To evaluate differences between possible combinations of index and reference test and to compare these to the primary combination chosen, a sensitivity analysis was performed constructing 2 × 2 tables for all possible combinations between number of observers making a positive clinical diagnosis (1 out of 3 up to 3 out of 3) and all possible combinations for confirmatory testing. Diagnostic values were calculated for each combination and their 95% CI using Wilson’s score method for binomial proportions.
Uni- and multi-variate logistic regression analyses (forced entry and stepwise methods) were performed to assess whether any of the patient characteristics were significantly associated with the accuracy of clinical diagnosis, calculating ORs and their 95% CIs. For categorical data, the lowest or least severe category was chosen as the reference group.
Finally, a subgroup analysis was performed for the significantly associated characteristics found by multivariate regression. For all analyses performed, a P value of <0.05 was considered statistically significant.
Statistical analyses for both sensitivity and regression analyses were conducted using IBM SPSS (version 25).
Sample size
To calculate the required sample size for the binary outcome, that is, having onychomycosis or not, the following equation was used: n = 2 (zα⁄2 + zβ)2p̅(1 − p̅)/d2, with an alpha of 0.05 and a power of 90%. Setting the PPV of combined confirmatory testing at 100% and the estimated accuracy of clinical diagnosis of GPs at 70%, which was based on available literature, the expected difference was 30%.19 Using these numbers, a minimum of 30 was required for both groups resulting in a total sample size of 60 patients.
Results
Patient selection
Of 140 available records, 137 had complete data necessary for analyses. For the other three not all observers had provided the required input, or results of confirmatory testing were still pending or not performed (Figure 1). Regarding the incomplete records, the first patient was excluded at intake owing to metformin use, not collecting any further data. The second did not receive a clinical diagnosis from all three observers as required for analyses. For the third patient, no PCR test was performed owing to shortages caused by the COVID-19 pandemic, required for the reference standard (Figure 1). Since the reasons for these incomplete observations were unrelated to the potential value of the outcome, these data were considered to be missing at random; that is, not causing bias.
Patient characteristics
Table 1 shows the study population’s characteristics and risk factors for onychomycosis. The majority (59.1%) of the patients were aged >50 years and had moderate-to-severe onychomycosis (based on Onychomycosis Severity Index25 of 3–4 toenails and moderate symptoms for 1 year). The vast majority (83.2%) had tried any form of treatment including oral antifungal medication, to which only 17 patients (12.4%) had been exposed explicitly. All previous treatments, including home remedies, were self-reported; no data were available to verify type, timing, or duration of any treatment.
Accuracy of clinical diagnosis
Of 137 patients included, 102 were correctly diagnosed, that is, confirmed by laboratory testing; 35 were incorrectly diagnosed (Table 2). Clinical accuracy, that is, the PPV, was 74.5% (95% CI = 66.2% to 81.3%). Comparing clinical accuracy, there was no significant difference between the different observers (Table S1). Regarding inter-observer agreement, there was unanimous agreement on a positive clinical diagnosis in 127 of 137 cases (92.7%). However, for the remaining cases where at least one observer considered an alternative diagnosis, in none of these cases all three observers agreed, resulting in a Fleiss' kappa of −0.025.

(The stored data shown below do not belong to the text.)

-- ==== Sys2Proof/Laws/PerInstr.lean ====
section
/-! SUPPORT. Statements made for every instruction, one lemma per constructor. -/

namespace Sys2Proof.Laws.EncodedLength

/-- The encoding of an instruction has the length its opcode gives it, one to five bytes (`30_encoding.md` R50, R64). -/
def Statement (i : Instr) : Prop :=
  (∀ cfg, (encode cfg i).length = i.length) ∧ 1 ≤ i.length ∧ i.length ≤ 5

theorem nop : Statement .nop :=
  ⟨fun _ => rfl, Nat.le_of_ble_eq_true rfl, Nat.le_of_ble_eq_true rfl⟩

theorem hcf : Statement .hcf :=
  ⟨fun _ => rfl, Nat.le_of_ble_eq_true rfl, Nat.le_of_ble_eq_true rfl⟩

theorem push : Statement .push :=
  ⟨fun _ => rfl, Nat.le_of_ble_eq_true rfl, Nat.le_of_ble_eq_true rfl⟩

theorem pop : Statement .pop :=
  ⟨fun _ => rfl, Nat.le_of_ble_eq_true rfl, Nat.le_of_ble_eq_true rfl⟩

theorem swp (r1 : Byte) (r2 : Byte) : Statement (.swp r1 r2) :=
  ⟨fun _ => rfl, Nat.le_of_ble_eq_true rfl, Nat.le_of_ble_eq_true rfl⟩

theorem addImm (v : Byte) : Statement (.addImm v) :=
  ⟨fun _ => rfl, Nat.le_of_ble_eq_true rfl, Nat.le_of_ble_eq_true rfl⟩

theorem addAbs (a : Addr) : Statement (.addAbs a) :=
  ⟨fun _ => rfl, Nat.le_of_ble_eq_true rfl, Nat.le_of_ble_eq_true rfl⟩

theorem addInd (a : Addr) : Statement (.addInd a) :=
  ⟨fun _ => rfl, Nat.le_of_ble_eq_true rfl, Nat.le_of_ble_eq_true rfl⟩

theorem addReg (r : Byte) : Statement (.addReg r) :=
  ⟨fun _ => rfl, Nat.le_of_ble_eq_true rfl, Nat.le_of_ble_eq_true rfl⟩

theorem addxImm (v : Word) : Statement (.addxImm v) :=
  ⟨fun _ => rfl, Nat.le_of_ble_eq_true rfl, Nat.le_of_ble_eq_true rfl⟩

theorem addxAbs (a : Addr) : Statement (.addxAbs a) :=
  ⟨fun _ => rfl, Nat.le_of_ble_eq_true rfl, Nat.le_of_ble_eq_true rfl⟩

theorem addxInd (a : Addr) : Statement (.addxInd a) :=
  ⟨fun _ => rfl, Nat.le_of_ble_eq_true rfl, Nat.le_of_ble_eq_true rfl⟩

theorem addxReg (r : Byte) : Statement (.addxReg r) :=
  ⟨fun _ => rfl, Nat.le_of_ble_eq_true rfl, Nat.le_of_ble_eq_true rfl⟩

theorem subImm (v : Byte) : Statement (.subImm v) :=
  ⟨fun _ => rfl, Nat.le_of_ble_eq_true rfl, Nat.le_of_ble_eq_true rfl⟩

theorem subAbs (a : Addr) : Statement (.subAbs a) :=
  ⟨fun _ => rfl, Nat.le_of_ble_eq_true rfl, Nat.le_of_ble_eq_true rfl⟩

theorem subInd (a : Addr) : Statement (.subInd a) :=
  ⟨fun _ => rfl, Nat.le_of_ble_eq_true rfl, Nat.le_of_ble_eq_true rfl⟩

theorem subReg (r : Byte) : Statement (.subReg r) :=
  ⟨fun _ => rfl, Nat.le_of_ble_eq_true rfl, Nat.le_of_ble_eq_true rfl⟩

theorem subxImm (v : Word) : Statement (.subxImm v) :=
  ⟨fun _ => rfl, Nat.le_of_ble_eq_true rfl, Nat.le_of_ble_eq_true rfl⟩

theorem subxAbs (a : Addr) : Statement (.subxAbs a) :=
  ⟨fun _ => rfl, Nat.le_of_ble_eq_true rfl, Nat.le_of_ble_eq_true rfl⟩

theorem subxInd (a : Addr) : Statement (.subxInd a) :=
  ⟨fun _ => rfl, Nat.le_of_ble_eq_true rfl, Nat.le_of_ble_eq_true rfl⟩

theorem subxReg (r : Byte) : Statement (.subxReg r) :=
  ⟨fun _ => rfl, Nat.le_of_ble_eq_true rfl, Nat.le_of_ble_eq_true rfl⟩

theorem mulImm (v : Byte) : Statement (.mulImm v) :=
  ⟨fun _ => rfl, Nat.le_of_ble_eq_true rfl, Nat.le_of_ble_eq_true rfl⟩

theorem mulAbs (a : Addr) : Statement (.mulAbs a) :=
  ⟨fun _ => rfl, Nat.le_of_ble_eq_true rfl, Nat.le_of_ble_eq_true rfl⟩

theorem mulInd (a : Addr) : Statement (.mulInd a) :=
  ⟨fun _ => rfl, Nat.le_of_ble_eq_true rfl, Nat.le_of_ble_eq_true rfl⟩

theorem mulReg (r : Byte) : Statement (.mulReg r) :=
  ⟨fun _ => rfl, Nat.le_of_ble_eq_true rfl, Nat.le_of_ble_eq_true rfl⟩

theorem mulxImm (v : Word) : Statement (.mulxImm v) :=
  ⟨fun _ => rfl, Nat.le_of_ble_eq_true rfl, Nat.le_of_ble_eq_true rfl⟩

theorem mulxAbs (a : Addr) : Statement (.mulxAbs a) :=
  ⟨fun _ => rfl, Nat.le_of_ble_eq_true rfl, Nat.le_of_ble_eq_true rfl⟩

theorem mulxInd (a : Addr) : Statement (.mulxInd a) :=
  ⟨fun _ => rfl, Nat.le_of_ble_eq_true rfl, Nat.le_of_ble_eq_true rfl⟩

theorem mulxReg (r : Byte) : Statement (.mulxReg r) :=
  ⟨fun _ => rfl, Nat.le_of_ble_eq_true rfl, Nat.le_of_ble_eq_true rfl⟩

theorem divImm (v : Byte) : Statement (.divImm v) :=
  ⟨fun _ => rfl, Nat.le_of_ble_eq_true rfl, Nat.le_of_ble_eq_true rfl⟩

theorem divAbs (a : Addr) : Statement (.divAbs a) :=
  ⟨fun _ => rfl, Nat.le_of_ble_eq_true rfl, Nat.le_of_ble_eq_true rfl⟩

theorem divInd (a : Addr) : Statement (.divInd a) :=
  ⟨fun _ => rfl, Nat.le_of_ble_eq_true rfl, Nat.le_of_ble_eq_true rfl⟩

theorem divReg (r : Byte) : Statement (.divReg r) :=
  ⟨fun _ => rfl, Nat.le_of_ble_eq_true rfl, Nat.le_of_ble_eq_true rfl⟩

theorem divxImm (v : Word) : Statement (.divxImm v) :=
  ⟨fun _ => rfl, Nat.le_of_ble_eq_true rfl, Nat.le_of_ble_eq_true rfl⟩

theorem divxAbs (a : Addr) : Statement (.divxAbs a) :=
  ⟨fun _ => rfl, Nat.le_of_ble_eq_true rfl, Nat.le_of_ble_eq_true rfl⟩

theorem divxInd (a : Addr) : Statement (.divxInd a) :=
  ⟨fun _ => rfl, Nat.le_of_ble_eq_true rfl, Nat.le_of_ble_eq_true rfl⟩

theorem divxReg (r : Byte) : Statement (.divxReg r) :=
  ⟨fun _ => rfl, Nat.le_of_ble_eq_true rfl, Nat.le_of_ble_eq_true rfl⟩

theorem movImmAbs (v : Byte) (dst : Addr) : Statement (.movImmAbs v dst) :=
  ⟨fun _ => rfl, Nat.le_of_ble_eq_true rfl, Nat.le_of_ble_eq_true rfl⟩

theorem movAbsAbs (src : Addr) (dst : Addr) : Statement (.movAbsAbs src dst) :=
  ⟨fun _ => rfl, Nat.le_of_ble_eq_true rfl, Nat.le_of_ble_eq_true rfl⟩

theorem movIndAbs (src : Addr) (dst : Addr) : Statement (.movIndAbs src dst) :=
  ⟨fun _ => rfl, Nat.le_of_ble_eq_true rfl, Nat.le_of_ble_eq_true rfl⟩

theorem movRegAbs (rs : Byte) (dst : Addr) : Statement (.movRegAbs rs dst) :=
  ⟨fun _ => rfl, Nat.le_of_ble_eq_true rfl, Nat.le_of_ble_eq_true rfl⟩

theorem movImmInd (v : Byte) (dst : Addr) : Statement (.movImmInd v dst) :=
  ⟨fun _ => rfl, Nat.le_of_ble_eq_true rfl, Nat.le_of_ble_eq_true rfl⟩

theorem movAbsInd (src : Addr) (dst : Addr) : Statement (.movAbsInd src dst) :=
  ⟨fun _ => rfl, Nat.le_of_ble_eq_true rfl, Nat.le_of_ble_eq_true rfl⟩

theorem movIndInd (src : Addr) (dst : Addr) : Statement (.movIndInd src dst) :=
  ⟨fun _ => rfl, Nat.le_of_ble_eq_true rfl, Nat.le_of_ble_eq_true rfl⟩

theorem movRegInd (rs : Byte) (dst : Addr) : Statement (.movRegInd rs dst) :=
  ⟨fun _ => rfl, Nat.le_of_ble_eq_true rfl, Nat.le_of_ble_eq_true rfl⟩

theorem movImmReg (v : Byte) (rd : Byte) : Statement (.movImmReg v rd) :=
  ⟨fun _ => rfl, Nat.le_of_ble_eq_true rfl, Nat.le_of_ble_eq_true rfl⟩

theorem movAbsReg (src : Addr) (rd : Byte) : Statement (.movAbsReg src rd) :=
  ⟨fun _ => rfl, Nat.le_of_ble_eq_true rfl, Nat.le_of_ble_eq_true rfl⟩

theorem movIndReg (src : Addr) (rd : Byte) : Statement (.movIndReg src rd) :=
  ⟨fun _ => rfl, Nat.le_of_ble_eq_true rfl, Nat.le_of_ble_eq_true rfl⟩

theorem movRegReg (rs : Byte) (rd : Byte) : Statement (.movRegReg rs rd) :=
  ⟨fun _ => rfl, Nat.le_of_ble_eq_true rfl, Nat.le_of_ble_eq_true rfl⟩

theorem movxImmAbs (v : Word) (dst : Addr) : Statement (.movxImmAbs v dst) :=
  ⟨fun _ => rfl, Nat.le_of_ble_eq_true rfl, Nat.le_of_ble_eq_true rfl⟩

theorem movxAbsAbs (src : Addr) (dst : Addr) : Statement (.movxAbsAbs src dst) :=
  ⟨fun _ => rfl, Nat.le_of_ble_eq_true rfl, Nat.le_of_ble_eq_true rfl⟩

theorem movxIndAbs (src : Addr) (dst : Addr) : Statement (.movxIndAbs src dst) :=
  ⟨fun _ => rfl, Nat.le_of_ble_eq_true rfl, Nat.le_of_ble_eq_true rfl⟩

theorem movxRegAbs (rs : Byte) (dst : Addr) : Statement (.movxRegAbs rs dst) :=
  ⟨fun _ => rfl, Nat.le_of_ble_eq_true rfl, Nat.le_of_ble_eq_true rfl⟩

theorem movxImmInd (v : Word) (dst : Addr) : Statement (.movxImmInd v dst) :=
  ⟨fun _ => rfl, Nat.le_of_ble_eq_true rfl, Nat.le_of_ble_eq_true rfl⟩

theorem movxAbsInd (src : Addr) (dst : Addr) : Statement (.movxAbsInd src dst) :=
  ⟨fun _ => rfl, Nat.le_of_ble_eq_true rfl, Nat.le_of_ble_eq_true rfl⟩

theorem movxIndInd (src : Addr) (dst : Addr) : Statement (.movxIndInd src dst) :=
  ⟨fun _ => rfl, Nat.le_of_ble_eq_true rfl, Nat.le_of_ble_eq_true rfl⟩

theorem movxRegInd (rs : Byte) (dst : Addr) : Statement (.movxRegInd rs dst) :=
  ⟨fun _ => rfl, Nat.le_of_ble_eq_true rfl, Nat.le_of_ble_eq_true rfl⟩

theorem movxImmReg (v : Word) (rd : Byte) : Statement (.movxImmReg v rd) :=
  ⟨fun _ => rfl, Nat.le_of_ble_eq_true rfl, Nat.le_of_ble_eq_true rfl⟩

theorem movxAbsReg (src : Addr) (rd : Byte) : Statement (.movxAbsReg src rd) :=
  ⟨fun _ => rfl, Nat.le_of_ble_eq_true rfl, Nat.le_of_ble_eq_true rfl⟩

theorem movxIndReg (src : Addr) (rd : Byte) : Statement (.movxIndReg src rd) :=
  ⟨fun _ => rfl, Nat.le_of_ble_eq_true rfl, Nat.le_of_ble_eq_true rfl⟩

theorem movxRegReg (rs : Byte) (rd : Byte) : Statement (.movxRegReg rs rd) :=
  ⟨fun _ => rfl, Nat.le_of_ble_eq_true rfl, Nat.le_of_ble_eq_true rfl⟩

end Sys2Proof.Laws.EncodedLength
end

Sensitivity analysis of clinical diagnosis
Table 3 shows the sensitivity analysis for differences in diagnostic values between the possible combinations of index and reference tests. The index test was divided into three groups based on the number of observers confirming clinical diagnosis (1 out of 3 up to 3 out of 3). For the reference test all possible combinations were used (see Table S2–S4).
The diagnostic values for the first two groups were the same: a sensitivity of 100% and PPV of 27.3% to 74.5%, depending on the combination of confirmatory tests. Since all patients received a positive clinical diagnosis by at least one or two observers, specificity was 0% and NPV could not be calculated.
Compared with the first two groups, sensitivity was slightly lower for the third group (3 out of 3), ranging from 92.6%–95.1%; PPVs were roughly equal, between 27.4% and 76.4%. Specificity was 4.9%–14.3 and NPVs were between 50.0% and 75.0%.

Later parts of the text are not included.